VNR – a Metric to Determine Intelligibility of Voice Recordings
The “Dodd-Frank” Wall Street Reform and Consumer Protection Act is a massive piece of financial reform legislation passed in 2010 as a response to the financial crisis of 2008. A part of the act has enforced many banks in the U.S. – as well as Europe and Asia - to look at ways to verify audibility and intelligibility of voice recordings. Such recordings contain the calls of traders, wealth brokers, and contact center workers.
One of the main drawbacks that dramatically affects the ability to verify audibility and intelligibility of voice recordings is the presence of background noise such as music noise, babble noise, street noise, car noise, and white noise.
A few months ago, we proposed IR's own deep learning-based method to address the audibility of human's voice in the presence of background noise. VNR (Voice-to-Noise Ratio), is our recent proposal to address the intelligibility of voice recordings. Simply put, VNR provides a metric to determine how easily a human's voice can be understood over various types of background noise. It does this by measuring the ratio of the power of voice to the power of background noise. The lower the value of the VNR is, the less the probability that the human's voice can be intelligible.
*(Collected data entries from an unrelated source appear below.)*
/-- Are both main channels on, or is the section closed without any (R351)? -/
def Chip.mainsOn (s : Chip) : Bool :=
  if s.noMains then s.swi.sec == .closed else s.chanOn (s.rd 0x2500 0x03) && s.chanOn (s.rd 0x2500 0x04)

/-- An on-command of the sequence to channel `k`, and the step that follows it. A trip in force on the channel aborts the sequence
(R350). -/
def Chip.seqStepOn (s : Chip) (k : Nat) (x : SeqStep) : Chip :=
  let s := s.seqOn k
  if k < 16 && s.heldOff k then s.abortSeq 3 else s.setStep (some x)

/-- Continue at R347: main negative, or the pass where the mains are on or not configured. A main channel that is on is not switched on
again (R353). -/
def Chip.goMain (s : Chip) : Chip :=
  let pos := s.rd 0x2500 0x03
  let neg := s.rd 0x2500 0x04
  if s.noMains then ({ s with swi := { s.swi with sec := .closed } }).goPass
  else if s.chanOn pos && s.chanOn neg && s.linkNear then ({ s with swi := { s.swi with sec := .closed } }).goPass
  else
    let s := { s with swi := { s.swi with v0 := s.vLink } }
    if s.chanOn neg then s.setStep (some .mainNeg) else s.seqStepOn neg .mainNeg

/-- Twice the median of a list of numbers. -/
def median2I (xs : List Int) : Int :=
  let ys := sortBy (fun a b => decide (a ≤ b)) xs
  ys.getD ((ys.length - 1) / 2) 0 + ys.getD (ys.length / 2) 0

/-- R346: the closable string nearest the reference closes first; with none configured as main or pre-charge channel
only within the completion difference, else it is refused with MATCH and 0x500D (R354; the issuer is the closing sequence, R659); with
none closable a transition fails. -/
def Chip.goFirst (s : Chip) : Chip :=
  let cs := (List.range 32).filter (fun n => (s.st n).wait && s.closable n)
  let med := median2I (cs.map s.strV)
  let ref := if 20 * s.vLink > med then 2 * s.vLink else med
  match s.nearest (fun n => (2 * s.strV n - ref).natAbs) cs with
  | none => if s.swi.running then s.failActive 6 0 else { s with swi := { s.swi with step := s.openingStep, first := false } }
  | some n =>
    if s.noMains && s.rd 0x2500 0x02 ≥ 16 &&
        decide (1000 * (s.strV n - s.vLink).natAbs > s.rd 0x2500 0x0A * (s.strV n).natAbs) then
      let s := (s.wrBit (0x3200 + n) 0x06 8 true).setSt n { s.st n with wait := false }
      (s.post 0x500D n (le 2 (256 + s.refusal n) ++ le 1 0x11)).failActive 6 0
    else s.startClose n true

/-- The next closing: while no string is CLOSED, the first of R346, else the pass of R345. -/
def Chip.goAhead (s : Chip) : Chip :=
  if s.swi.first || !(List.range 32).any s.isShut then (s.setStep none).goFirst else s.goPass

/-- R353: the contacts found closed at the start of the transition are adopted; a single one is released. -/
def Chip.adoptContacts (s : Chip) (n : Nat) : Chip :=
  let w := s.contactor n
  let x := s.st n
  if s.headSlot n == [] then s
  else if bits w 5 4 == 3 && bits w 1 0 == 3 then
    let since := if x.sw == .closed then x.closedTick else some s.ticks
    (s.setSt n { x with sw := .closed, wait := false, closedTick := since }).post 0x5004 n (le 4 0)
  else if bit w 4 && bit w 0 then ((s.wearString n 1 false true).ctrlHead n 0x01 1).setSw n .open
  else if bit w 5 && bit w 1 then ((s.wearString n 2 false true).ctrlHead n 0x01 2).setSw n .open
  else s

/-- CONTACT_ADOPTION and the start of the closing sequence (R346, R352, R353); a trip in force on a sequence channel ends it at once
(R350). -/
def Chip.startSequence (s : Chip) : Chip :=
  let s := { s with trans := .toActive
                    swi := { s.swi with running := true, step := none, tries := 0, first := false } }
  if s.seqTripped then s.abortSeq 3
  else
    let s := (List.range 32).foldl Chip.adoptContacts s
    let s := (List.range 32).foldl (fun s n =>
      if s.closable n && !s.isShut n then s.setSt n { s.st n with wait := true } else s) s
    if (List.range 32).any s.isShut then s.goMain
    else
      let off (s : Chip) (k : Nat) : Chip := if s.chanOn k then s.seqOff k .sequence else s
      ((off (off s (s.rd 0x2500 0x03)) (s.rd 0x2500 0x04)).mainsOpened s).goFirst

/-- A closing step of string `n` fails: both coils are released, with 0x500E (R343); the sequence goes on. -/
def Chip.stepFailed (s : Chip) (n step cause : Nat) : Chip :=
  (((s.releaseCoils n 3).setSw n .open).post 0x500E n (le 1 step ++ le 1 cause)).goAhead

/-- String `n` is welded (R343). Signatures: 1 current and 2 voltage in a solo test, 3 feedback, 4 link (R659; log
entry 79). -/
def Chip.weld (s : Chip) (n contactor sig : Nat) (both : Bool) : Chip :=
  (s.setSt n { s.st n with sw := .welded, wait := false, weldBoth := both }).post 0x500A n (le 1 contactor ++ le 1 sig)

/-- The string current shows that string `n` conducts with its coils off (2500:14). -/
def Chip.carries (s : Chip) (n : Nat) : Bool := decide (s.rd 0x2500 0x14 < (s.strI n).natAbs)

/-- A feedback that shows closed with its coil off for the contact time (R343), both paths where the current shows it too (R355); a string
in its closing steps is released, and the sequence goes on without it. -/
def Chip.weldByFeedback (s : Chip) (n : Nat) (c0 c1 : Bool) : Chip :=
  let closing := (s.st n).sw == .testing || (s.st n).sw == .closing
  let s := if closing then s.releaseCoils n 3 else s
  let s := s.weld n (if c0 then 1 else 2) 3 (c0 && c1 && s.carries n)
  if closing then s.goAhead else s

/-- String `n` is CLOSED (R342). -/
def Chip.closed (s : Chip) (n : Nat) : Chip :=
  let s := s.setSt n { s.st n with sw := .closed, closedTick := some s.ticks }
  let s := (s.wr (0x3200 + n) 0x06 0).post 0x5004 n (le 4 (s.rd (0x3200 + n) 0x0C))
  if s.swi.first then { s with swi := { s.swi with first := false } }.goMain else s.goPass

/-- A pre-charge fails (R348, R349): channels off, event 0x5003, retry or FAULT. -/
def Chip.prechargeFails (s : Chip) (cause : Nat) : Chip :=
  let s := ((s.seqOff (s.rd 0x2500 0x02) .sequence).seqOff (s.rd 0x2500 0x04) .sequence).mainsOpened s
  let s := { s with swi := { s.swi with tries := s.swi.tries + 1, sec := .open } }
  let s := (s.flag 0x2500 0x1B 4).post 0x5003 0xFF (le 1 cause ++ le 2 s.swi.tauMs ++ le 4 s.swi.tries)
  if s.swi.tries > s.rd 0x2500 0x0D then s.failActive 8 8 else s.setStep (some .retryPause)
To provide the VNR metric, I have trained a deep learning model that separates a human's voice from the above mentioned types of background noise. Figures below show some examples of extracted voice and extracted background noise from original recordings using the trained deep-learning model:
Extracted voice and extracted background noise are then used to measure the power of voice and power of background noise, respectively. Table below shows VNR's mean and standard deviation for various conditions:
Condition |
Case |
VNR (Mean) |
VNR (Std. dev.) |
Intelligible |
Human's Voice with Background Noise (Music) |
19.1147 |
4.2948 |
Intelligible |
Human's Voice with Background Noise (Babble) |
19.2605 |
4.1948 |
Intelligible |
Human's voice Only |
26.7468 |
2.7451 |
Unintelligible |
Human's Voice with Background Noise (Music) |
-4.5900 |
4.3836 |
Unintelligible |
Human's Voice with Background Noise (Babble) |
-9.2067 |
4.4564 |
Unintelligible |
Background Noise Only (Music) |
-12.1703 |
4.0922 |
Unintelligible |
Background Noise Only (Babble) |
-12.5714 |
4.0340 |
VNR along with our previous solution can dramatically reduce the risks, and therefore the costs, that are associated with non-compliance. We are very excited with the results achieved with the test data and optimistic about their real-world impact.